"Death of The Moth" is a woman's realization that the only way to keep her dignity is to take her life before the insanity in her mind takes it for her. Virginia Woolf's life was one dramatic episode after another. From the time that she was thirteen until the night that she was successful in taking her life she had several mental breakdowns. Surrounded by death at every corner one can see how she felt that perhaps suicide was the only way to escape the inevitability of tumbling all the way down the spiral to a depth that she could not return.
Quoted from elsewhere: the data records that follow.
-- ==== Sys2Proof/Machine/Flags.lean ====
section
/-! DEFINITION. MXCSR: its fields (R31), what the instructions read of it and write to it (R32), and the
causes a handler reads from it (R202). -/

namespace Sys2Proof.Machine

/-- The SIMD floating-point exceptions of one evaluation (R123, R201). ZE is not among them. -/
structure FpFlags where
  /-- invalid operation -/
  ie : Bool := false
  /-- denormal operand -/
  de : Bool := false
  /-- overflow -/
  oe : Bool := false
  /-- underflow -/
  ue : Bool := false
  /-- precision (inexact) -/
  pe : Bool := false
  deriving DecidableEq, Repr

/-- The flags at their places in MXCSR[5:0] (R31); bit 2, ZE, is 0. -/
def FpFlags.bits (f : FpFlags) : BitVec 6 :=
  BitVec.ofBool f.pe ++ BitVec.ofBool f.ue ++ BitVec.ofBool f.oe ++ 0#1 ++ BitVec.ofBool f.de ++
    BitVec.ofBool f.ie

/-- `MXCSR[5:0] <- MXCSR[5:0] OR flags` (R32): the flags are sticky, no other bit changes. -/
def orFlags (m : BitVec 32) (f : FpFlags) : BitVec 32 := m ||| f.bits.setWidth 32

/-- The control record of R123: DAZ, FTZ and the five masks. -/
structure FpControl where
  daz : Bool
  ftz : Bool
  im : Bool
  dm : Bool
  om : Bool
  um : Bool
  pm : Bool
  deriving DecidableEq, Repr

/-- The controls MXCSR holds (R31). -/
def mxcsrControl (m : BitVec 32) : FpControl where
  daz := m.getLsbD 6
  ftz := m.getLsbD 15
  im := m.getLsbD 7
  dm := m.getLsbD 8
  om := m.getLsbD 10
  um := m.getLsbD 11
  pm := m.getLsbD 12

/-- The controls under suppress-all-exceptions (R149): every mask 1, DAZ and FTZ from MXCSR. -/
def saeControl (m : BitVec 32) : FpControl :=
  { mxcsrControl m with im := true, dm := true, om := true, um := true, pm := true }

/-- MXCSR.RC, bits 14:13 (R31). -/
def mxcsrRounding (m : BitVec 32) : RoundingMode := RoundingMode.ofBits (m.extractLsb' 13 2)

/-- MXCSR[31:16], which the launch premises say is 0 (R31, R243, U9). -/
def mxcsrReserved (m : BitVec 32) : BitVec 16 := m.extractLsb' 16 16

/-- R202: what a handler takes as the causes of #XM: the flags in MXCSR[5:0] whose mask in MXCSR[12:7] is 0. -/
def simdCauses (m : BitVec 32) : BitVec 6 := m.extractLsb' 0 6 &&& ~~~ (m.extractLsb' 7 6)

end Sys2Proof.Machine
end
Virginia wrote this piece just before she killed herself in the beginning of the summer of 1941. Being written so close to her suicide gives us a great deal of insight of how she must have felt just before her death. She starts the story immediately showing how she sees herself somewhat akin to this moth, or even perhaps stating that she is the moth. The fact that she writes, "They are hybrid creatures neither gay like a butterflies nor somber like their own species" is a way of showing this. Butterflies are those people in the world that are born of beauty that run around with not a care in the world. The other species of moth are those who have bleak outlook on life but still are some what happy for they accept the way things are This may have been an example of a artist or writer that felt unappreciated but not so down on himself the give up. The hybrid is not like either one it is plain, living a simple life that is uninspiring and that no one would care about.
These views that she holds are the manic-depressive inside of her coming to the surface. She feels that she is nothing but an uninspiring life form. She may have also felt that people only watched her struggles and laughed at her vain effort to get out of her mental struggles. She suggests this when she is writing in the short story about the moth fluttering in the window for side to side tr...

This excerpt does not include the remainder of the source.